Thursday, May 7, 2015

Kids Will Be Kids

        Giggles reverberate off the creme walls decorated with bright posters advertising "Mr. Question Mark has lots of questions" and "RESPECT-give it." The smell of stale pizza and cafeteria milk lingers after a long lunch period in which thousands of children crammed food into their faces in the short amount of time given to eat. Little girls hold hands and skip down the hallway to their classes, little boys shove and laugh at the newest jokes. Kids are kids no matter where you are. But, this classroom, this school, it is different. These kids go to the lowest income school in the county. This school does not have adequate supplies or enough teachers. This school does not have new gadgets. This school has not had heating or air since January even though every other school in the country was checked to ensure comfortable conditions in the classroom. The day I visited it was easily 85 degrees in the classroom and since it sits on the third floor teachers cannot leave the window open for fear of an accident. The air was stifling, no movement or breeze...just thick, humid air. I sit down on a stool in the front of the room and begin to read. A simple children's book filled with bright colors, the theme "grateful to be alive." I hear giggles as I give the characters various voices, the kids enthralled in the random stranger sitting in the front of the room reading. They fire questions at me like little toy guns: "What is college like?" "Do you have homework?" "What's your favorite color?" I answer the questions laughing at the inquisitive nature and enjoying the pulling and shoving to give me a hug, hold my hand, play with my hair. I revel in the little faces that look at me with such beaming pride when I ask if they will be my new friends. They line up and go to recess, pulling me out the door with them and completely ruining my plans for the rest of the day and suddenly I do not care anymore.

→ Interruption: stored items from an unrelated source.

-- ==== Sys2Proof/Laws/KeptOwner.lean ====
section
/-! SUPPORT. What the operations of Machine/Owner.lean keep (see Laws/Kept.lean). -/

namespace Sys2Proof.Machine

variable {κ : Part → Bool} {s₀ s : State}

theorem kept_copySlot (h : Kept κ s₀ s) (hκ : Off κ [.regs, .rse, .pge, .sch, .fab, .hcp, .evt, .out]) (id : ℕ) :
    Kept κ s₀ (State.copySlot s id).2 := by
  unfold State.copySlot
  try dsimp only
  repeat' first
    | with_reducible assumption
    | exact hκ.sub (by decide)
    | with_reducible apply kept_freeSlot
    | with_reducible intro _ _ _ _
    | with_reducible intro _ _ _
    | with_reducible intro _ _
    | split
    | dsimp only [itself]
    | refine Kept.of_snd ?_ (by with_reducible assumption)

theorem kept_installRefs (h : Kept κ s₀ s) (hκ : Off κ [.regs, .pge]) (r : Record) (mo : Model) (fs : List PageRef) :
    Kept κ s₀ (State.installRefs s r mo fs).1 := by
  unfold State.installRefs
  try dsimp only
  repeat' first
    | with_reducible assumption
    | exact hκ.sub (by decide)
    | with_reducible apply kept_allocPage
    | with_reducible apply kept_adjustReservation
    | with_reducible apply kept_putPage
    | refine kept_foldl_on Prod.fst _ _ _ ?_ ?_
    | refine kept_foldl_on Prod.snd _ _ _ ?_ ?_
    | with_reducible apply kept_foldl
    | with_reducible intro _ _ _ _
    | with_reducible intro _ _ _
    | with_reducible intro _ _
    | split
    | dsimp only [itself]
    | refine OptKept.get_snd ?_ (by with_reducible assumption)

theorem kept_countPlaceRefusal (h : Kept κ s₀ s) (hκ : Off κ [.regs]) (st : St) :
    Kept κ s₀ (State.countPlaceRefusal s st) := by
  unfold State.countPlaceRefusal
  try dsimp only
  repeat' first
    | with_reducible assumption
    | exact hκ.sub (by decide)
    | with_reducible apply kept_bump
    | with_reducible intro _ _ _ _
    | with_reducible intro _ _ _
    | with_reducible intro _ _
    | split

theorem kept_admitCopy (h : Kept κ s₀ s) (hκ : Off κ [.mem, .regs, .rse, .pge, .mzt, .cores, .sch, .phs, .fab, .xfr, .syn, .hcp, .evt, .out]) (src : ℕ) (m : CopyMsg) (prepare : Bool) :
    ExcKept κ s₀ itself itself (State.admitCopy s src m prepare) := by
  unfold State.admitCopy
  try dsimp only
  repeat' first
    | with_reducible assumption
    | exact hκ.sub (by decide)
    | with_reducible apply kept_sendMsg
    | with_reducible apply kept_countPlaceRefusal
    | with_reducible apply kept_nakMsg
    | with_reducible apply kept_discardCopy
    | with_reducible apply kept_copySlot
    | with_reducible apply ExcKept.error
    | with_reducible apply ExcKept.ok
    | with_reducible apply ErrKept.error
    | with_reducible apply ErrKept.ok
    | with_reducible intro _ _ _ _
    | with_reducible intro _ _ _
    | with_reducible intro _ _
    | split
    | dsimp only [itself]
    | refine Kept.of_snd ?_ (by with_reducible assumption)

theorem kept_meet (h : Kept κ s₀ s) (hκ : Off κ [.mem, .regs, .rse, .pge, .mzt, .cores, .sch, .phs, .fab, .xfr, .syn, .hcp, .evt, .out]) (id : ℕ) (epoch : ℕ) :
    Kept κ s₀ (State.meet s id epoch) := by
  unfold State.meet
  try dsimp only
  repeat' first
    | with_reducible assumption
    | exact hκ.sub (by decide)
    | with_reducible apply kept_overtaken
    | with_reducible apply kept_checkCopy
    | with_reducible intro _ _ _ _
    | with_reducible intro _ _ _
    | with_reducible intro _ _
    | split

theorem kept_execPlace (h : Kept κ s₀ s) (hκ : Off κ [.mem, .regs, .rse, .pge, .mzt, .cores, .sch, .phs, .fab, .xfr, .syn, .hcp, .evt, .out]) (src : ℕ) (m : CopyMsg) :
    OutKept κ s₀ (execPlace src m s) := by
  unfold execPlace
  try dsimp only
  repeat' first
    | with_reducible assumption
    | exact hκ.sub (by decide)
    | with_reducible apply kept_admitCopy
    | with_reducible apply kept_takeMsg
    | with_reducible apply kept_reserve
    | with_reducible apply kept_installRefs
    | with_reducible apply kept_linkPrefix
    | with_reducible apply kept_sendMsg
    | with_reducible apply kept_putWork
    | with_reducible apply OutKept.next
    | with_reducible intro _ _ _ _
    | with_reducible intro _ _ _
    | with_reducible intro _ _
    | split
    | dsimp only [itself]
    | refine Kept.of_fst ?_ (by with_reducible assumption)
    | refine ExcKept.get_error (f := itself) (g := itself) ?_ (by with_reducible assumption)
    | refine ExcKept.get_ok (f := itself) (g := itself) ?_ (by with_reducible assumption)

theorem kept_enterPlaced (h : Kept κ s₀ s) (hκ : Off κ [.mem, .regs, .rse, .pge, .mzt, .cores, .sch, .phs, .fab, .xfr, .syn, .hcp, .evt, .out]) (w : Work) :
    Kept κ s₀ (State.enterPlaced s w) := by
  unfold State.enterPlaced
  try dsimp only
  repeat' first
    | with_reducible assumption
    | exact hκ.sub (by decide)
    | with_reducible apply kept_putWork
    | with_reducible apply kept_dealLost
    | with_reducible intro _ _ _ _
    | with_reducible intro _ _ _
    | with_reducible intro _ _
    | split

theorem kept_execPlaced (h : Kept κ s₀ s) (hκ : Off κ [.mem, .regs, .rse, .pge, .mzt, .cores, .sch, .phs, .fab, .xfr, .syn, .hcp, .evt, .out]) (src : ℕ) (id : ℕ) (epoch : ℕ) :
    OutKept κ s₀ (execPlaced src id epoch s) := by
  unfold execPlaced
  try dsimp only
  repeat' first
    | with_reducible assumption
    | exact hκ.sub (by decide)
    | with_reducible apply kept_takeMsg
    | with_reducible apply kept_enterPlaced
    | with_reducible apply kept_checkCopy
    | with_reducible apply kept_overtaken
    | with_reducible apply OutKept.next
    | with_reducible intro _ _ _ _
    | with_reducible intro _ _ _
    | with_reducible intro _ _
    | split

theorem kept_execRecallComplete (h : Kept κ s₀ s) (hκ : Off κ [.mem, .regs, .rse, .pge, .mzt, .cores, .sch, .phs, .fab, .xfr, .syn, .hcp, .evt, .out]) (id : ℕ) :
    OutKept κ s₀ (execRecallComplete id s) := by
  unfold execRecallComplete
  try dsimp only
  repeat' first
    | with_reducible assumption
    | exact hκ.sub (by decide)
    | with_reducible apply kept_putWork
    | with_reducible apply kept_checkCopy
    | with_reducible apply OutKept.next
    | with_reducible intro _ _ _ _
    | with_reducible intro _ _ _
    | with_reducible intro _ _
    | split

theorem kept_execPlaceCancel (h : Kept κ s₀ s) (hκ : Off κ [.mem, .regs, .rse, .pge, .mzt, .cores, .sch, .phs, .fab, .xfr, .syn, .hcp, .evt, .out]) (src : ℕ) (id : ℕ) (epoch : ℕ) :
    OutKept κ s₀ (execPlaceCancel src id epoch s) := by
  unfold execPlaceCancel
  try dsimp only
  repeat' first
    | with_reducible assumption
    | exact hκ.sub (by decide)
    | with_reducible apply kept_takeMsg
    | with_reducible apply kept_discardCopy
    | with_reducible apply kept_meet
    | with_reducible apply OutKept.next
    | with_reducible intro _ _ _ _
    | with_reducible intro _ _ _
    | with_reducible intro _ _
    | split

theorem kept_query (h : Kept κ s₀ s) (hκ : Off κ [.regs, .rse, .fab, .hcp, .out]) (w : Work) :
    Kept κ s₀ (State.query s w) := by
  unfold State.query
  try dsimp only
  repeat' first
    | with_reducible assumption
    | exact hκ.sub (by decide)
    | with_reducible apply kept_sendMsg
    | with_reducible apply kept_putWork
    | with_reducible intro _ _ _ _
    | with_reducible intro _ _ _
    | with_reducible intro _ _
    | split

theorem kept_execPlaceInDoubtExpiry (h : Kept κ s₀ s) (hκ : Off κ [.mem, .regs, .rse, .pge, .mzt, .cores, .sch, .phs, .fab, .xfr, .syn, .hcp, .evt, .out]) (id : ℕ) :
    OutKept κ s₀ (execPlaceInDoubtExpiry id s) := by
  unfold execPlaceInDoubtExpiry
  try dsimp only
  repeat' first
    | with_reducible assumption
    | exact hκ.sub (by decide)
    | with_reducible apply kept_query
    | with_reducible apply kept_markUnreachable
    | with_reducible apply kept_checkCopy
    | with_reducible apply OutKept.next
    | with_reducible intro _ _ _ _
    | with_reducible intro _ _ _
    | with_reducible intro _ _
    | split

theorem kept_execOwnQueryRetry (h : Kept κ s₀ s) (hκ : Off κ [.mem, .regs, .rse, .pge, .mzt, .cores, .sch, .phs, .fab, .xfr, .syn, .hcp, .evt, .out]) (id : ℕ) :
    OutKept κ s₀ (execOwnQueryRetry id s) := by
  unfold execOwnQueryRetry
  try dsimp only
  repeat' first
    | with_reducible assumption
    | exact hκ.sub (by decide)
    | with_reducible apply kept_query
    | with_reducible apply kept_markUnreachable
    | with_reducible apply kept_markReachable
    | with_reducible apply kept_checkCopy
    | with_reducible apply OutKept.next
    | with_reducible intro _ _ _ _
    | with_reducible intro _ _ _
    | with_reducible intro _ _
    | split

theorem kept_regained (h : Kept κ s₀ s) (hκ : Off κ [.regs, .rse, .fab, .hcp, .out]) (n : ℕ) :
    Kept κ s₀ (State.regained s n) := by
  unfold State.regained
  try dsimp only
  repeat' first
    | with_reducible assumption
    | exact hκ.sub (by decide)
    | with_reducible apply kept_sendMsg
    | with_reducible apply kept_onRse
    | with_reducible apply kept_query
    | with_reducible apply kept_foldl
    | with_reducible intro _ _ _ _
    | with_reducible intro _ _ _
    | with_reducible intro _ _
    | split

theorem kept_contact (h : Kept κ s₀ s) (hκ : Off κ [.regs, .rse, .fab, .hcp, .out]) (n : ℕ) :
    Kept κ s₀ (State.contact s n) := by
  unfold State.contact
  try dsimp only
  repeat' first
    | with_reducible assumption
    | exact hκ.sub (by decide)
    | with_reducible apply kept_regained
    | with_reducible apply kept_markReachable
    | with_reducible apply kept_onRse
    | with_reducible intro _ _ _ _
    | with_reducible intro _ _ _
    | with_reducible intro _ _
    | split

theorem kept_drainToken (h : Kept κ s₀ s) (hκ : Off κ [.mem, .regs, .rse, .pge, .mzt, .cores, .sch, .phs, .fab, .xfr, .syn, .hcp, .evt, .out]) (t_ : TokenPkt) :
    Kept κ s₀ (State.drainToken s t_) := by
  unfold State.drainToken
  try dsimp only
  repeat' first
    | with_reducible assumption
    | exact hκ.sub (by decide)
    | with_reducible apply kept_onHcp
    | with_reducible apply kept_dropWork
    | with_reducible apply kept_putWork
    | with_reducible intro _ _ _ _
    | with_reducible intro _ _ _
    | with_reducible intro _ _
    | split

theorem kept_transmitted (h : Kept κ s₀ s) (hκ : Off κ [.mem, .regs, .rse, .pge, .mzt, .cores, .sch, .phs, .fab, .xfr, .syn, .hcp, .evt, .out]) (o : HostOut) :
    Kept κ s₀ (State.transmitted s o) := by
  unfold State.transmitted
  try dsimp only
  repeat' first
    | with_reducible assumption
    | exact hκ.sub (by decide)
    | with_reducible apply kept_drainToken
    | with_reducible intro _ _ _ _
    | with_reducible intro _ _ _
    | with_reducible intro _ _
    | split

theorem kept_sendToken (h : Kept κ s₀ s) (hκ : Off κ [.mem, .regs, .rse, .pge, .mzt, .cores, .sch, .phs, .fab, .xfr, .syn, .hcp, .evt, .out]) (t_ : TokenPkt) :
    Kept κ s₀ (State.sendToken s t_) := by
  unfold State.sendToken
  try dsimp only
  repeat' first
    | with_reducible assumption
    | exact hκ.sub (by decide)
    | with_reducible apply kept_hostSend
    | with_reducible apply kept_onHcp
    | with_reducible apply kept_transmitted
    | with_reducible intro _ _ _ _
    | with_reducible intro _ _ _
    | with_reducible intro _ _
    | split

theorem kept_releaseTokens (h : Kept κ s₀ s) (hκ : Off κ [.mem, .regs, .rse, .pge, .mzt, .cores, .sch, .phs, .fab, .xfr, .syn, .hcp, .evt, .out]) (w : Work) (gen : ℕ) :
    Kept κ s₀ (State.releaseTokens s w gen) := by
  unfold State.releaseTokens
  try dsimp only
  repeat' first
    | with_reducible assumption
    | exact hκ.sub (by decide)
    | with_reducible apply kept_putWork
    | with_reducible apply kept_onHcp
    | with_reducible apply kept_sendToken
    | with_reducible intro _ _ _ _
    | with_reducible intro _ _ _
    | with_reducible intro _ _
    | split

theorem kept_execStepAck (h : Kept κ s₀ s) (hκ : Off κ [.mem, .regs, .rse, .pge, .mzt, .cores, .sch, .phs, .fab, .xfr, .syn, .hcp, .evt, .out]) (src : ℕ) (id : ℕ) (epoch : ℕ) (gen : ℕ) :
    OutKept κ s₀ (execStepAck src id epoch gen s) := by
  unfold execStepAck
  try dsimp only
  repeat' first
    | with_reducible assumption
    | exact hκ.sub (by decide)
    | with_reducible apply kept_takeMsg
    | with_reducible apply kept_releaseTokens
    | with_reducible apply kept_freeKv
    | with_reducible apply kept_sendMsg
    | with_reducible apply kept_dropWork
    | with_reducible apply kept_unreserve
    | with_reducible apply kept_meet
    | with_reducible apply OutKept.next
    | with_reducible intro _ _ _ _
    | with_reducible intro _ _ _
    | with_reducible intro _ _
    | split

theorem kept_throughPage (h : Kept κ s₀ s) (hκ : Off κ [.regs, .fab, .hcp, .out]) (r : Record) (old : ℕ) (p : Page) :
    Kept κ s₀ (State.throughPage s r old p).2 := by
  unfold State.throughPage
  try dsimp only
  repeat' first
    | with_reducible assumption
    | exact hκ.sub (by decide)
    | with_reducible apply kept_sendMsg
    | with_reducible intro _ _ _ _
    | with_reducible intro _ _ _
    | with_reducible intro _ _
    | split

theorem kept_throughAll (h : Kept κ s₀ s) (hκ : Off κ [.regs, .fab, .hcp, .out]) (r : Record) (old : ℕ) (a0 : List Page) :
    Kept κ s₀ (State.throughAll s r old a0).2 := by
  induction a0 generalizing s r old with
  | nil =>
    unfold State.throughAll
    try dsimp only
    repeat' first
      | with_reducible assumption
  | cons x_ l_ ih =>
    unfold State.throughAll
    try dsimp only
    repeat' first
      | with_reducible assumption
      | with_reducible apply ih
      | exact hκ.sub (by decide)
      | with_reducible apply kept_throughPage
      | with_reducible intro _ _ _ _
      | with_reducible intro _ _ _
      | with_reducible intro _ _
      | split
      | dsimp only [itself]
      | refine Kept.of_snd ?_ (by with_reducible assumption)

theorem kept_moveOvertaken (h : Kept κ s₀ s) (hκ : Off κ [.regs, .rse, .fab, .hcp, .out]) (w : Work) (ended : Bool) :
    Kept κ s₀ (State.moveOvertaken s w ended) := by
  unfold State.moveOvertaken
  try dsimp only
  repeat' first
    | with_reducible assumption
    | exact hκ.sub (by decide)
    | with_reducible apply kept_tellHost
    | with_reducible intro _ _ _ _
    | with_reducible intro _ _ _
    | with_reducible intro _ _
    | split

theorem kept_commitPages (h : Kept κ s₀ s) (hκ : Off κ [.regs, .pge, .fab, .hcp, .out]) (w : Work) (r : Record) :
    Kept κ s₀ (State.commitPages s w r) := by
  unfold State.commitPages
  try dsimp only
  repeat' first
    | with_reducible assumption
    | exact hκ.sub (by decide)
    | with_reducible apply kept_makePrefix
    | with_reducible apply kept_sealKv
    | with_reducible apply kept_trimKv
    | with_reducible intro _ _ _ _
    | with_reducible intro _ _ _
    | with_reducible intro _ _
    | split

theorem kept_stepThrough (h : Kept κ s₀ s) (hκ : Off κ [.regs, .fab, .hcp, .out]) (r : Record) (old : ℕ) :
    Kept κ s₀ (State.stepThrough s r old).2 := by
  unfold State.stepThrough
  try dsimp only
  repeat' first
    | with_reducible assumption
    | exact hκ.sub (by decide)
    | with_reducible apply kept_throughAll
    | with_reducible intro _ _ _ _
    | with_reducible intro _ _ _
    | with_reducible intro _ _
    | split
    | dsimp only [itself]
    | refine Kept.of_snd ?_ (by with_reducible assumption)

      "Look around and tell me what you see" the teacher ask me. Puzzled I look around the play ground that resembles more of a beehive "Running?" as that seemed to be the dominate mode of transportation. "You see kids being kids" was her response. I smiled. Recess was the best time of the day when I was little. I remember running, laughing, sliding, climbing, playing tag, being a kid. It is still the best time of the day when I get to behave that way. "Unfortunately most of them will be high school drop outs, drug users, and teenager mothers." The thought made it feel as if someone had dropped a stone into my stomach, my knees felt weak, and my vision blurred. These kids are being forced into these roles by the very society that was supposed to protect them. They are pushed through a system without being able to read or spell their own name and by the time the system catches on they mock them, tell them they are stupid and incapable. These kids feel inadequate, not because they are, but because they have never been invested in, believed in, or told they were capable. THEY ARE CAPABLE. I saw quick wit, deep compassion, laughter, and optimism on that playground-but how long do we have? How long until that is doused?
      Children walk by and high five and hug their teacher. They show her their playground treasures of rocks, broken pencils, and sticks and then happily skip away. "I try" I look in her eyes and know she means it. This teacher has a special place in my heart because it is my older sister, and best friend. I hear the stories every night on the phone, I hear the tears when another child is hurts or slips through the system, I see the anger and frustration day in and day out. What the world doesn't know is that my sister stays after school hours, and hours, and hours every day. She works on lesson plans all weekend. She buys hundreds of dollars worth of supplies and books out of her own pocket (and not because teachers make bank either). I cannot tell you how many times she has recruited me to print, cut, or glue "one more project" for her. Teachers like this exist in every level of the school system but they are most needed at this low level-the level of the forgotten. She loves her job but it drains her, it drains all of them. When the last bus pulls out teachers faces wipe clean of the smile they have fought tooth and nail to maintain all day and they turn stoic, exhaustion seeping through in their gait, face, eyes. "I have one year." That is all these teachers have and then the kids are sent on to the next level (sometimes against the teachers recommendation) pushed into a system where they are a number not a face.
      Something has to change in this system that is sucking the souls of the students and teachers alike. Redistricting, better curriculum, more money for teachers, smaller classroom size, better supplies, something. Society turns on the news every single night and sees displays of power and rebellion. We see passion, anger, and frustration usually pent up after years of being unheard and forgotten. Many of these children's parents do not actively participate in their lives, and not because they do not care, because they work two and three jobs just to make ends meet. There is not PTA to step in the gap and make decisions, to call the school board when something isn't working properly, so it is time for voters to say something is not ok...it is time we stand in the gap. It is time for us who complain of injustice to stop running our mouths and actually take a stand and do something. These are not numbers: they are children. They laugh, they cry, the long to be hugged, to tell someone about their day who thinks they are smart and funny, they want to play. No matter where you go in the world; no matter the race, income, religion, they are children and that is a universal reality. Kids will be kids, and it is time for us to let them be.